» **WORK ITEM**
Locate the line that contains "(decide ((s.desc n).quota" in the entries below, then repeat it and every following line through the line that contains "owner := p, name", exactly, and no others.

» **RAW DATA**

/-- OPEN UPDATE (R26 to R29). The first failing check decides, in the order of R26, R27 and R28, and a request refused
inserts no entry and reserves nothing. When every check passes, the lowest-numbered FREE slot becomes OPEN with the
context R29 gives, its reservation and its timer; a create inserts a RESERVED entry (R12), and the entry's busy field
names the handle; the request answers OK with the handle, the new generation, the chunk count and the mode. -/
def Obligations.OpenUpdateChecksAndOpensAContext : Prop :=
  ∀ (s : State) (p : Port) (tag ns : Byte) (key : Key) (length : BitVec 16) (mode : Byte),
    s.Takes p tag (.openUpdate ns key length mode) →
    let checks : List (Bool × Result) :=
      [ (decide (s.phase ≠ .ready) && decide (s.phase ≠ .worn), .notReady), (decide (s.phase = .worn), .worn),
        ((s.nsOf ns).isNone, .nsInvalid), (decide (s.rightOn p ns ≠ .full), .denied),
        (s.layout.pending, .layoutPending), ((s.nsOf ns).any fun n => s.locks[n], .nsLocked),
        (!(decide (1 ≤ length.toNat) && decide (length.toNat ≤ 53248) && decide (1 ≤ mode.toNat)
            && decide (mode.toNat ≤ 3)), .badParameter) ]
      ++ match s.nsOf ns with
        | none => []
        | some n =>
          (match s.entry? { ns := n, key := key } with
            | none =>
              [ (decide (mode.toNat = 2), .notFound), (decide (1024 ≤ s.dir.length), .directoryFull),
                (decide ((s.desc n).recordLimit ≤ s.recordCount n), .nsLimit) ]
            | some e =>
              [ (decide (mode.toNat = 1), .exists),
                (decide (e.state = .reserved) || decide (e.busy ≠ .none), .recordBusy),
                (decide (e.state = .retired) || decide (e.state = .purging), .recordRetired),
                (decide (e.hold = .frozen), .holdFrozen), (decide (e.hold = .held p.other), .holdConflict),
                (decide (e.version.generation = 4294967294), .generationLimit) ])
          ++ [ (s.firstFree.isNone, .noContext),
               (decide ((s.desc n).quota
                  < s.held n + s.reservedBlocks n + (length.toNat + 3327) / 3328 * s.copiesOf n), .quotaExceeded) ]
    (∀ r, firstFailure checks = some r →
      exec .openUpdate s = .next (s.answers p tag (.openUpdate ns key length mode) r []))
    ∧ ∀ (n : NsIndex) (i : SlotIndex), firstFailure checks = none → s.nsOf ns = some n → s.firstFree = some i →
      let r : RecordName := { ns := n, key := key }
      let handle : BitVec 16 := BitVec.ofNat 16 (i.val * 256 + s.slots[i].seq.toNat)
      let chunks := (length.toNat + 3327) / 3328
      let context (mode : Mode) (newGen : Nat) (base : Option Nat) : Ctx :=
        { owner := p, name := r, state := .open, mode := mode, bodyLength := length.toNat, chunkCount := chunks,
          copies := s.copiesOf n, newGen := newGen, baseGen := base, present := [], inFlight := [],
          chunks := List.replicate chunks { primary := none, mirror := none, crc := 0 },
          reserved := chunks * s.copiesOf n, requests := 0,
          timer := if s.settings.timeout = 0 then none else some s.settings.timeout, attempt := 0, copying := none }
      (∀ k : SlotIndex, k < i → s.ctx? k ≠ none) ∧ s.ctx? i = none
      ∧ (s.entry? r = none →
        exec .openUpdate s
          = .next (s.answersWith p tag (.openUpdate ns key length mode) .ok
              (leBytes 2 handle.toNat ++ leBytes 4 1 ++ leBytes 1 chunks ++ leBytes 1 1) fun d =>
                (d.setCtx i (context .create 1 none)).insertRecord
                  { name := r, state := .reserved, version := .absent, hold := .none, marks := 0, busy := .update handle,
                    damaged := [], retireOrder := none }))
      ∧ (∀ e, s.entry? r = some e →
        exec .openUpdate s
          = .next (s.answersWith p tag (.openUpdate ns key length mode) .ok
              (leBytes 2 handle.toNat ++ leBytes 4 (e.version.generation + 1) ++ leBytes 1 chunks ++ leBytes 1 2) fun d =>
                (d.setCtx i (context .replace (e.version.generation + 1) (some e.version.generation))).modEntry r fun e =>
                  { e with busy := .update handle }))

» **SOLUTION TO THIS EXERCISE**
               (decide ((s.desc n).quota
                  < s.held n + s.reservedBlocks n + (length.toNat + 3327) / 3328 * s.copiesOf n), .quotaExceeded) ]
    (∀ r, firstFailure checks = some r →
      exec .openUpdate s = .next (s.answers p tag (.openUpdate ns key length mode) r []))
    ∧ ∀ (n : NsIndex) (i : SlotIndex), firstFailure checks = none → s.nsOf ns = some n → s.firstFree = some i →
      let r : RecordName := { ns := n, key := key }
      let handle : BitVec 16 := BitVec.ofNat 16 (i.val * 256 + s.slots[i].seq.toNat)
      let chunks := (length.toNat + 3327) / 3328
      let context (mode : Mode) (newGen : Nat) (base : Option Nat) : Ctx :=
        { owner := p, name := r, state := .open, mode := mode, bodyLength := length.toNat, chunkCount := chunks,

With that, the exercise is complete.